# 17 Mitzi Rebuild



## tbayray (Sep 18, 2008)

Greetings GAfly!
Looks like fun!

I think if you use the last one in the image code lists it'll direct link your photo specified...


----------



## Flpt (Nov 11, 2007)

I rebuilt a Mitzi 16 a few years back, still miss that boat. I would install a permanent fuel tank, rewire the boat, and then go fish. The splatter finish in the cockpit is easy to clean and you won't mind scraping the bottom as much if you don't spend all that time repainting. Nice boat, enjoy!


----------



## nate. (Nov 12, 2009)

the deck flexes because they lay em up thin to save the weight that is in the hull. mitzi's site says 530# for the hull. no friggin way. probably closer to 700#. removing the cap is a great idea if you can get it off.


----------



## nate. (Nov 12, 2009)

oh.... whats up with how the troler is mounted?


----------



## GAfly01 (Jun 4, 2007)

The trolling motor was installed that way when I got it...I am going to offset it to the side during this project. Currently the front part of the deck is unusable. I was considering using a sheet of aluminum under the trolling motor bolts to reinforce the mount...any thoughts on this?


----------



## nate. (Nov 12, 2009)

yes. back it with a 1/4" aluminum plate. i did mine on the mitzi that way.


----------



## shenk162 (Jun 4, 2010)

I am excited for you. I got my Mitzi 17 @ ECC getting the center console removed and a side console put on. As yours, my wiring was a nightmare when I bought it too. I am having them put all the batteries and electrical work in one of the hatches then I am having the hatches sealed because they tend to leak a bit. Following that I am getting Tyler @ Castaway customs to do the sea dek'n. I will post pics when I get the boat back. Good luck with your rebuild and keep us updated on the progress.


----------



## Frank_Sebastian (Oct 15, 2007)

Ga Fly I think the deck is foam core? I like the boat. Anyway that boat is built to be light. I think it would be a mistake to reinforce areas without considering the load concentrated on adjacent areas of the laminate. Take your time and think through what can be done with the effort expended. I would likely try to clean up and paint what is there first before major reconstruction. The green color is the way to go though.

Frank_S


----------



## GAfly01 (Jun 4, 2007)

After filling a lot of holes from the old console and some other miscellaneous crap that I didn't install...I have the console mounted and bedded in thickend epoxy.  The next step is to use biaxial/mat tape on the inside of the console to make sure that it never moves.  I am thinking about using kiwi grip (tan) for the non skid and guide skiff green on the taped off sections and the hull.  I currently have a side mount throttle and I am considering going with a top mount...not sure if I want to spend the money on that when I could spend it on hydralic steering or a jackplate/both.  I plan on relocating the trolling motor and installing seadek on the floor and under gunnels. Oh...and the junk sitting on the console is to weight it down.


----------



## nate. (Nov 12, 2009)

get a top mount. find one used on ebay or somethin. what power is on the skiff?


----------



## GAfly01 (Jun 4, 2007)

60hp yamaha 2 stroke...not a 90 like what you hung on yours...what is a 17 rated for???


----------



## GAfly01 (Jun 4, 2007)

Got the console glassed in from the inside, trolling motor repositioned with a removable minn kota mount, and most of the cut outs for the controls, and switches installed.


----------



## GAfly01 (Jun 4, 2007)

Trolling motor pic


----------



## nate. (Nov 12, 2009)

> ...what is a 17 rated for???



its rated for a 70.  the 90 is nice.  id love to have one with a 115. 

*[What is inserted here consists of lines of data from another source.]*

theorem Fire.accumulate_replace_int (h : opFmt f.o < 2) :
    f.accumulate false = f.withTile ((f.tile.setAccs (f.intProducts.map fun p =>
        (p.1, BitVec.ofInt 40 (clampInt accMin accMax p.2)))).countSat
      (countTrue (f.intProducts.map fun p => decide (p.2 < accMin) || decide (accMax < p.2))) 0) := by
  simp only [Fire.accumulate, h, if_true, Bool.false_eq_true, if_false, List.map_map, Function.comp_def]

theorem Fire.accumulate_add_int (h : opFmt f.o < 2) :
    f.accumulate true = f.withTile ((f.tile.setAccs (f.intProducts.map fun p =>
        (p.1, BitVec.ofInt 40 (clampInt accMin accMax ((f.tile.acc p.1).toInt + p.2))))).countSat
      (countTrue (f.intProducts.map fun p =>
        decide ((f.tile.acc p.1).toInt + p.2 < accMin) || decide (accMax < (f.tile.acc p.1).toInt + p.2))) 0) := by
  simp only [Fire.accumulate, h, if_true, List.map_map, Function.comp_def]

variable {g : Fire} (hg : g = f.accumulate true)
include hg

theorem macrBody_counts (h : SMap.get 0 g.tile.macrCnt g.i + 1 ≠ opImm g.o) :
    macrBody f = .ok (g.withTile { g.tile with
      macrCnt := SMap.set 0 g.tile.macrCnt g.i (SMap.get 0 g.tile.macrCnt g.i + 1) }).x := by
  subst hg
  exact if_neg h

theorem macrBody_reads_out (h : SMap.get 0 g.tile.macrCnt g.i + 1 = opImm g.o) :
    macrBody f = .ok (((g.readout 0).2.withTile { (g.readout 0).2.tile.clearAccs with
      macrCnt := SMap.set 0 g.tile.macrCnt g.i 0 }).emitAll 0 (g.readout 0).1) := by
  subst hg
  exact if_pos h

end Accumulators

/-! ### Lanes and reductions by format -/

section Formats
variable {f : Fire} {fmt : Nat} (hfmt : fmt = opFmt f.o)
include hfmt

theorem Fire.lanewise_int (h : fmt < 2) (onInt : Int → Int → Int) (onF : FVal → FVal → FVal) :
    f.lanewise onInt onF =
      f.emitInts fmt ((List.range (laneCount fmt)).map fun k => onInt (laneInt fmt f.a k) (laneInt fmt f.b k)) := by
  subst hfmt
  exact if_pos h

theorem Fire.lanewise_float (h : 2 ≤ fmt) (onInt : Int → Int → Int) (onF : FVal → FVal → FVal) :
    f.lanewise onInt onF =
      f.emitFloats fmt ((List.range (laneCount fmt)).map fun k => onF (laneF fmt f.a k) (laneF fmt f.b k)) := by
  subst hfmt
  exact if_neg (Nat.not_lt.mpr h)

theorem reduceAddBody_int (h : fmt < 2) :
    reduceAddBody f = .ok (f.emitScalar (unsignedOf 32 (((List.range (laneCount fmt)).map (laneInt fmt f.a)).sum))) := by
  subst hfmt
  exact if_pos h

theorem reduceAddBody_float (h : 2 ≤ fmt) {r : Nat × Bool}
    (hr : r = (((List.range (laneCount fmt)).tail.map (laneF fmt f.a)).foldl FVal.add (laneF fmt f.a 0)).round
      (fmtFloat fmt) .nearest) :
    reduceAddBody f = .ok ((f.withTile (f.tile.countSat 0 (countTrue [r.2]))).emitScalar r.1) := by
  subst hfmt hr
  exact if_neg (Nat.not_lt.mpr h)

theorem reduceMaxBody_int (h : fmt < 2) :
    reduceMaxBody f = .ok (f.emitScalar
      (unsignedOf 32 (((List.range (laneCount fmt)).tail.map (laneInt fmt f.a)).foldl max (laneInt fmt f.a 0)))) := by
  subst hfmt
  exact if_pos h

theorem reduceMaxBody_float (h : 2 ≤ fmt) :
    reduceMaxBody f = .ok (f.emitScalar
      ((((List.range (laneCount fmt)).tail.map (laneF fmt f.a)).foldl FVal.maximum (laneF fmt f.a 0)).toBits (fmtFloat fmt))) := by
  subst hfmt
  exact if_neg (Nat.not_lt.mpr h)

end Formats
end Sys2Proof.Machine

namespace Sys2Proof.Proofs
open Sys2Proof.Machine

/-- Settles O7: the accumulators by format, MACR by its count. -/
theorem multiplyArrayResults : Obligations.MultiplyArrayResults := by
  unfold Obligations.MultiplyArrayResults
  intro s c t ix f
  refine ⟨?mulInt, ?macInt, fun h _ => h.next_of_ok (body := mulBody) rfl, fun h _ => h.next_of_ok (body := macBody) rfl, ?macr,
    fun h => h.next_of_ok (body := accRdBody) rfl, fun h => h.next_of_ok (body := accClrBody) rfl, ?fma⟩
  case mulInt =>
    intro h hfmt
    rw [← Fire.accumulate_replace_int hfmt]
    exact h.next_of_ok (body := mulBody) rfl
  case macInt =>
    intro h hfmt
    rw [← Fire.accumulate_add_int hfmt]
    exact h.next_of_ok (body := macBody) rfl
  case macr =>
    exact fun g hg h => ⟨fun hn => h.next_of_ok (macrBody_counts hg hn), fun hn => h.next_of_ok (macrBody_reads_out hg hn)⟩
  case fma =>
    rintro g l rfl rfl h
    exact h.next_of_ok (body := fmaBody) rfl

/-- Settles O8: the integer lanes and the floating-point lanes of each operation. -/
theorem laneArithmeticResults : Obligations.LaneArithmeticResults := by
  unfold Obligations.LaneArithmeticResults
  rintro s c t ix f fmt ks hfmt rfl
  refine ⟨?ints, ?floats, ?scale, ?shift⟩
  case ints =>
    intro hi
    have hlanes := Fire.lanewise_int hfmt hi
    exact ⟨fun h => h.next_of_ok (congrArg Except.ok (hlanes (· + ·) FVal.add)),
      fun h => h.next_of_ok (congrArg Except.ok (hlanes (· - ·) FVal.sub)),
      fun h => h.next_of_ok (congrArg Except.ok (hlanes max FVal.maximum)),
      fun h => h.next_of_ok (congrArg Except.ok (hlanes min FVal.minimum))⟩
  case floats =>
    intro hf
    have hlanes := Fire.lanewise_float hfmt hf
    exact ⟨fun h => h.next_of_ok (congrArg Except.ok (hlanes (· + ·) FVal.add)),
      fun h => h.next_of_ok (congrArg Except.ok (hlanes (· - ·) FVal.sub)),
      fun h => h.next_of_ok (congrArg Except.ok (hlanes max FVal.maximum)),
      fun h => h.next_of_ok (congrArg Except.ok (hlanes min FVal.minimum))⟩
  case scale =>
    subst hfmt
    exact fun h => h.next_of_ok (body := scaleBody) rfl
  case shift =>
    subst hfmt
    exact fun h => h.next_of_ok (body := shiftBody) rfl

/-- Settles O9: the entry each operation sends, and the reductions by format. -/
theorem bitwiseAndComparedLanes : Obligations.BitwiseAndComparedLanes := by
  unfold Obligations.BitwiseAndComparedLanes
  intro s c t ix f fmt hfmt
  refine ⟨fun h => h.next_of_ok (body := andBody) rfl, fun h => h.next_of_ok (body := orBody) rfl,
    fun h => h.next_of_ok (body := xorBody) rfl, fun h => h.next_of_ok (body := movBody) rfl, ?cmp, ?select,
    fun hi h => h.next_of_ok (reduceAddBody_int hfmt hi), fun hi h => h.next_of_ok (reduceMaxBody_int hfmt hi),
    fun hf h => h.next_of_ok (reduceMaxBody_float hfmt hf), fun r hr hf h => h.next_of_ok (reduceAddBody_float hfmt hf hr)⟩
  case cmp =>
    subst hfmt
    exact fun h => h.next_of_ok (body := cmpBody) rfl
  case select =>
    subst hfmt
    exact fun h => h.next_of_ok (body := selectBody) rfl

/-- Settles O53: each of these operations ends in the sending of a vector result, after a count of clamped lanes at most. -/
theorem resultsKeepMemoryAndRegisters : Obligations.ResultsKeepMemoryAndRegisters := by
  unfold Obligations.ResultsKeepMemoryAndRegisters
  intro s c t ix f p hp h
  suffices hkeeps : ∃ x : Cluster, exec p.2 s = .next (s.setCl c x) ∧
      x.Keeps (s.cl c) t fun n => n = opSrc f.o → opStreams f.o = false by
    obtain ⟨x, hx, hothers, htile, hregs, hcluster⟩ := hkeeps
    exact ⟨x, hx, hothers, fun y hy => hy ▸ htile, hregs, hcluster⟩
  revert p
  simp only [List.forall_mem_cons, List.not_mem_nil, false_implies, implies_true, and_true]
  exact ⟨fun h => h.next_keeps (body := ldBody) rfl (f.keeps_emit _), fun h => h.next_keeps (body := addBody) rfl (f.keeps_lanewise _ _),
    fun h => h.next_keeps (body := subBody) rfl (f.keeps_lanewise _ _), fun h => h.next_keeps (body := maxBody) rfl (f.keeps_lanewise _ _),
    fun h => h.next_keeps (body := minBody) rfl (f.keeps_lanewise _ _), fun h => h.next_keeps (body := scaleBody) rfl (f.keeps_emitFloats _ _),
    fun h => h.next_keeps (body := andBody) rfl (f.keeps_emit _), fun h => h.next_keeps (body := orBody) rfl (f.keeps_emit _),
    fun h => h.next_keeps (body := xorBody) rfl (f.keeps_emit _), fun h => h.next_keeps (body := shiftBody) rfl (f.keeps_emitInts _ _),
    fun h => h.next_keeps (body := cmpBody) rfl (f.keeps_emit _), fun h => h.next_keeps (body := selectBody) rfl (f.keeps_emit _),
    fun h => h.next_keeps (body := movBody) rfl (f.keeps_emit _)⟩

end Sys2Proof.Proofs
end

section
/-!
PROOFS. The lanes of a 128-bit entry (R44): packing lanes and slicing them out again are inverse to each other; and obligation O50.
-/
namespace Sys2Proof.Machine

theorem packLanes_lt (w : Nat) (l : List Nat) : packLanes w l < 2 ^ (w * l.length) := by
  induction l with
  | nil => simp [packLanes]
  | cons x xs ih =>
    have hlow : x % 2 ^ w < 2 ^ w := Nat.mod_lt _ (Nat.two_pow_pos w)
    have hhigh : 2 ^ w * (packLanes w xs + 1) ≤ 2 ^ w * 2 ^ (w * xs.length) := Nat.mul_le_mul_left _ ih
    rw [List.length_cons, Nat.mul_succ, Nat.add_comm, Nat.pow_add, packLanes]
    rw [Nat.mul_add] at hhigh
    omega

/-- The part of a packing above its first lane is the packing of the other lanes. -/
theorem packLanes_cons_shiftRight (w x : Nat) (xs : List Nat) : packLanes w (x :: xs) >>> w = packLanes w xs := by
  have hlow : x % 2 ^ w < 2 ^ w := Nat.mod_lt _ (Nat.two_pow_pos w)
  rw [packLanes, Nat.shiftRight_eq_div_pow, Nat.add_mul_div_left _ _ (Nat.two_pow_pos w), Nat.div_eq_of_lt hlow, Nat.zero_add]

theorem bitsOf_packLanes (w : Nat) (l : List Nat) (k : Nat) (hk : k < l.length) :
    bitsOf (packLanes w l) (w * k) w = l[k] % 2 ^ w := by
  induction l generalizing k with
  | nil => simp at hk
  | cons x xs ih =>
    cases k with
    | zero => simp [bitsOf, packLanes]
    | succ k =>
      have hk' : k < xs.length := by simpa using hk
      rw [List.getElem_cons_succ, ← ih k hk']
      rw [bitsOf, bitsOf, Nat.mul_succ, Nat.add_comm, Nat.shiftRight_add, packLanes_cons_shiftRight]

/-- Lanes sliced out of a number from the lowest upward pack into its low bits again. -/
theorem packLanes_map_bitsOf (w n x : Nat) :
    packLanes w ((List.range n).map fun k => bitsOf x (w * k) w) = x % 2 ^ (w * n) := by
  induction n generalizing x with
  | zero => simp [packLanes, Nat.mod_one]
  | succ n ih =>
    have htail : ∀ k, bitsOf x (w * (k + 1)) w = bitsOf (x >>> w) (w * k) w := fun k => by
      rw [bitsOf, bitsOf, Nat.mul_succ, Nat.add_comm, Nat.shiftRight_add]
    rw [List.range_succ_eq_map, List.map_cons, List.map_map, packLanes]
    simp only [Function.comp_def, Nat.succ_eq_add_one, htail, ih]
    rw [Nat.mul_succ, Nat.add_comm (w * n), Nat.pow_add, Nat.mod_mul, Nat.shiftRight_eq_div_pow]
    simp [bitsOf]

theorem laneBits_mul_laneCount {fmt : Nat} (h : fmt < 4) : laneBits fmt * laneCount fmt = 128 := by
  interval_cases fmt <;> rfl

theorem lane_zero (fmt x : Nat) : lane fmt x 0 = x % 2 ^ laneBits fmt := rfl

theorem buildLanes_lt {fmt : Nat} (h : fmt < 4) (g : Nat → Nat) : buildLanes fmt g < 2 ^ 128 := by
  have hlt := packLanes_lt (laneBits fmt) ((List.range (laneCount fmt)).map g)
  rwa [List.length_map, List.length_range, laneBits_mul_laneCount h] at hlt

theorem lane_buildLanes (fmt : Nat) (g : Nat → Nat) {k : Nat} (hk : k < laneCount fmt) :
    lane fmt (buildLanes fmt g) k = g k % 2 ^ laneBits fmt := by
  rw [lane, buildLanes, bitsOf_packLanes _ _ k (by simpa using hk), List.getElem_map, List.getElem_range]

the yamaha 70 is 243#. the 90 is 260# and the 115 is 315#.......


----------



## tbayray (Sep 18, 2008)

What're your plans for the steering cable and what not... Did you already glass the console on [smiley=1-mmm.gif]


----------



## GAfly01 (Jun 4, 2007)

Mitzi's have a rigging channel...i plan to run the throttle controls through a boot on the side and cover it all up with spit loom. The wiring will then run under the floor to the motor.


----------



## tbayray (Sep 18, 2008)

10-4


----------